GM Lordstown plant switches over to 2019 Cruze production

By CHRISTOPHER KROMER

Special to the Salem News

LORDSTOWN — The assembly line at the General Motors Lordstown Complex shifted gears this week as the plant began production of the 2019 Chevrolet Cruze amid growing uncertainty about the local automaker’s future.

The start of regular production for the model year change began Monday.

GM Lordstown spokesman Tom Mock said the process of turning a coil of steel into a 2019 Cruze — with stops at the stamping plant, paint, electrical and other departments along the way — takes about 24 hours. After the car is assembled, plant executives review the process to check the vehicle for safety and customer specifications.

Cars are typically delivered to all North American dealers between two and four weeks after the vehicle leaves the production line.

GM said the car is aimed at tech-savvy consumers searching for an entry-level vehicle. Updates in the 2019 model include 4G LTE Wi-Fi, a universal tablet holder and remote vehicle start on certain models. Other changes include enhanced safety features such as rear park assist, side blind zone alert and rear cross traffic alert.

Style changes include new colors, such as Pacific blue metallic and Oakwood metallic, and new LED tail lamps for the Premier model.

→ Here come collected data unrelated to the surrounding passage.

/-- R105: `SX7.ONE` is a whole message with no run open, and `MalformedRun` inside a run. -/
def Obligations.OnePacketEffect : Prop :=
  ∀ (group count : Nibble) (b0 b1 b2 b3 b4 b5 : Byte) (s : State), s.examines → count.toNat ≤ 6 →
    (s.dec.inrun = false →
      exec (.sx7One group count b0 b1 b2 b3 b4 b5) s
        = .next { s with dec :=
            { s.dec with
              npkt := s.dec.npkt + 1
              fields := headOf 0x3#4 group 0#4 count
              acc := s.dec.acc ++ [b0, b1, b2, b3, b4, b5].take count.toNat
              bounds := s.dec.bounds ++ [s.dec.acc.length + count.toNat] } })
    ∧ (s.dec.inrun = true →
      exec (.sx7One group count b0 b1 b2 b3 b4 b5) s
        = .next { s with dec := s.dec.failedAt (headOf 0x3#4 group 0#4 count) .malformedRun })

/-- R106: `SX7.START` opens a run, and is `MalformedRun` inside one. -/
def Obligations.StartPacketEffect : Prop :=
  ∀ (group count : Nibble) (b0 b1 b2 b3 b4 b5 : Byte) (s : State), s.examines → count.toNat ≤ 6 →
    (s.dec.inrun = false →
      exec (.sx7Start group count b0 b1 b2 b3 b4 b5) s
        = .next { s with dec :=
            { s.dec with
              npkt := s.dec.npkt + 1
              fields := headOf 0x3#4 group 1#4 count
              acc := s.dec.acc ++ [b0, b1, b2, b3, b4, b5].take count.toNat
              inrun := true } })
    ∧ (s.dec.inrun = true →
      exec (.sx7Start group count b0 b1 b2 b3 b4 b5) s
        = .next { s with dec := s.dec.failedAt (headOf 0x3#4 group 1#4 count) .malformedRun })

/-- R107: `SX7.CONT` goes on with an open run, and is `MalformedRun` with none open. -/
def Obligations.ContPacketEffect : Prop :=
  ∀ (group count : Nibble) (b0 b1 b2 b3 b4 b5 : Byte) (s : State), s.examines → count.toNat ≤ 6 →
    (s.dec.inrun = true →
      exec (.sx7Cont group count b0 b1 b2 b3 b4 b5) s
        = .next { s with dec :=
            { s.dec with
              npkt := s.dec.npkt + 1
              fields := headOf 0x3#4 group 2#4 count
              acc := s.dec.acc ++ [b0, b1, b2, b3, b4, b5].take count.toNat } })
    ∧ (s.dec.inrun = false →
      exec (.sx7Cont group count b0 b1 b2 b3 b4 b5) s
        = .next { s with dec := s.dec.failedAt (headOf 0x3#4 group 2#4 count) .malformedRun })

/-- R108: `SX7.END` closes an open run, and is `MalformedRun` with none open. -/
def Obligations.EndPacketEffect : Prop :=
  ∀ (group count : Nibble) (b0 b1 b2 b3 b4 b5 : Byte) (s : State), s.examines → count.toNat ≤ 6 →
    (s.dec.inrun = true →
      exec (.sx7End group count b0 b1 b2 b3 b4 b5) s
        = .next { s with dec :=
            { s.dec with
              npkt := s.dec.npkt + 1
              fields := headOf 0x3#4 group 3#4 count
              acc := s.dec.acc ++ [b0, b1, b2, b3, b4, b5].take count.toNat
              bounds := s.dec.bounds ++ [s.dec.acc.length + count.toNat]
              inrun := false } })
    ∧ (s.dec.inrun = false →
      exec (.sx7End group count b0 b1 b2 b3 b4 b5) s
        = .next { s with dec := s.dec.failedAt (headOf 0x3#4 group 3#4 count) .malformedRun })

/-- R109: a reserved status is `MalformedRun`, whatever `DEC.INRUN` is. -/
def Obligations.ReservedStatusEffect : Prop :=
  ∀ (status group count : Nibble) (b0 b1 b2 b3 b4 b5 : Byte) (s : State), s.examines →
    count.toNat ≤ 6 →
    exec (.sx7RsvdSt4to7 status group count b0 b1 b2 b3 b4 b5) s
        = .next { s with dec := s.dec.failedAt (headOf 0x3#4 group status count) .malformedRun }
    ∧ exec (.sx7RsvdSt8to15 status group count b0 b1 b2 b3 b4 b5) s
        = .next { s with dec := s.dec.failedAt (headOf 0x3#4 group status count) .malformedRun }

/-- R110: a byte-count of 7 to 15 is `InvalidByteCount`, whatever the status and `DEC.INRUN` are. -/
def Obligations.ByteCountEffect : Prop :=
  ∀ (status group count : Nibble) (b0 b1 b2 b3 b4 b5 : Byte) (s : State), s.examines →
    6 < count.toNat →
    exec (.sx7One group count b0 b1 b2 b3 b4 b5) s
        = .next { s with dec := s.dec.failedAt (headOf 0x3#4 group 0#4 count) .invalidByteCount }
    ∧ exec (.sx7Start group count b0 b1 b2 b3 b4 b5) s
        = .next { s with dec := s.dec.failedAt (headOf 0x3#4 group 1#4 count) .invalidByteCount }
    ∧ exec (.sx7Cont group count b0 b1 b2 b3 b4 b5) s
        = .next { s with dec := s.dec.failedAt (headOf 0x3#4 group 2#4 count) .invalidByteCount }
    ∧ exec (.sx7End group count b0 b1 b2 b3 b4 b5) s
        = .next { s with dec := s.dec.failedAt (headOf 0x3#4 group 3#4 count) .invalidByteCount }
    ∧ exec (.sx7RsvdSt4to7 status group count b0 b1 b2 b3 b4 b5) s
        = .next { s with dec := s.dec.failedAt (headOf 0x3#4 group status count) .invalidByteCount }
    ∧ exec (.sx7RsvdSt8to15 status group count b0 b1 b2 b3 b4 b5) s
        = .next { s with dec := s.dec.failedAt (headOf 0x3#4 group status count) .invalidByteCount }

/-- R104: a packet of another message type is `UnsupportedMessageType`, always, in or out of a run;
only the upper half of its first word is recorded. -/
def Obligations.ForeignPacketEffect : Prop :=
  ∀ (mt : Nibble) (rest : BitVec 28) (word1 : Word) (s : State), s.examines →
    let failed : State :=
      { s with dec := s.dec.failedAt (upperHalf (mt ++ rest)) .unsupportedMessageType }
    exec (.notSx7Mt0to1 mt rest word1) s = .next failed
    ∧ exec (.notSx7Mt2 mt rest word1) s = .next failed
    ∧ exec (.notSx7Mt4to7 mt rest word1) s = .next failed
    ∧ exec (.notSx7Mt8to15 mt rest word1) s = .next failed

/-- After the first error the packets of a call are counted and otherwise ignored (42_decoder.md
section 3, the first-error rule). -/
def Obligations.FailedCallIgnoresPackets : Prop :=
  ∀ (i : Instr) (s : State), s.dec.mode = .opened →
    Params.reached s.params.maxPkts s.dec.npkt = false → s.dec.err ≠ none →
    exec i s = .next { s with dec := { s.dec with npkt := s.dec.npkt + 1 } }

/-- R115: the commands DEC refuses, each by name. -/
def Obligations.DecoderRefusals : Prop :=
  (∀ (i : Instr) (s : State),
    (s.dec.mode = .idle → exec i s = .refused .decPktNotOpen)
    ∧ (s.dec.mode = .opened → s.params.maxPkts = some s.dec.npkt →
        exec i s = .refused .decCallFull))
  ∧ (∀ s : State,
      (s.dec.mode = .idle → s.command .decEnd = .refused .decEndNotOpen)
      ∧ (s.dec.mode = .opened → s.command .decBegin = .refused .decAlreadyOpen)
      ∧ s.held .decBegin = false ∧ s.held .decEnd = false ∧ ∀ p, s.held (.decPkt p) = false)

/-- R112: `DEC.END`, with an open run, after an error, and with a good result; the result then stays
until the next `DEC.BEGIN` (or the reset, which R112 does not name). What is returned stands in the
replies. -/
def Obligations.EndOfCallEffect : Prop :=
  ∀ s : State, s.dec.mode = .opened →
    (s.dec.err = none → s.dec.inrun = false →
      s.command .decEnd
        = .next { s with
            dec := { s.dec with done := true, mode := .idle }
            port := { s.port with
              replies := s.port.replies ++ [.decOk s.dec.acc s.dec.bounds] } })
    ∧ (s.dec.err = none → s.dec.inrun = true →
      s.command .decEnd
        = .next { s with
            dec := { s.dec with
              err := some .malformedRun, acc := [], bounds := [], inrun := false
              done := true, mode := .idle }
            port := { s.port with replies := s.port.replies ++ [.decErr .malformedRun] } })
    ∧ (∀ e, s.dec.err = some e →
      s.command .decEnd
        = .next { s with
            dec := { s.dec with done := true, mode := .idle }
            port := { s.port with replies := s.port.replies ++ [.decErr e] } })
    ∧ (∀ (t u : State) (c : HostCmd), s.command .decEnd = .next t → c ≠ .decBegin → c ≠ .reset →
        t.command c = .next u → u.dec = t.dec)

/-- The call and the function agree (42_decoder.md section 5): a call made of `DEC.BEGIN`, one `DEC.PKT` for each packet and `DEC.END` returns
`decode(packets)`, whatever the registers held before and however SEG's own steps fall between the
commands; with SEG idle or held it takes one step for each command. Inbox, schedule and replies are
the model's own (assumption 2). -/
def Obligations.CallAgreesWithDecode : Prop :=
  ∀ (s : State) (packets : List Packet), s.Inv → s.dec.mode = .idle →
    Params.within s.params.maxPkts packets.length = true →
    s.port.inbox = .decBegin :: (packets.map HostCmd.decPkt ++ [.decEnd]) →
    ∃ (n : Nat) (t : State), Sys2Proof.core.run n s = .next t
      ∧ t.port.replies = s.port.replies ++ [callReply (decodeCall packets)]
      ∧ t.dec.mode = .idle ∧ t.dec.done = true ∧ t.dec.npkt = packets.length
      ∧ t.port.inbox = [] ∧ t.params = s.params
      ∧ (s.emitReady = false → n = packets.length + 2 ∧ t.seg = s.seg)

Cruze sales have languished as consumers switch from cars to trucks and SUVs. GM’s second-quarter figures show Cruze deliveries down 26.2 percent over the same period last year. Even as the company shifts toward production of trucks and SUVs, the Cruze remains the fifth-highest selling model of the 18-vehicle Chevy brand, trailing the Silverado, Equinox, Malibu and Colorado.

Mock said Chevrolet has made it clear it is committed to cars.

“There’s still a need for cars,” said Mock. “We feel the Cruze is the best for fuel efficiency, reliability and safety.”

The rollout of the 2019 Cruze comes as many in the area have begun to contemplate life without the Lordstown complex. Members of Ohio’s congressional delegation have failed to secure a commitment from GM CEO Mary T. Barra to keep the plant operational into the future.

Dave Green, president of United Auto Workers Local 1112, which represents GM Lordstown employees, said production of the 2019 Cruze could send a positive message to GM leaders.

“It’s extremely important to build this product here and now,” said Green. “Our members work hard every day, and hopefully corporate sees that.”

“It’s been one of the best cars GM has made,” said Green. “It’s the best car we’ve ever built in Lordstown, and we’re proud to be building it.”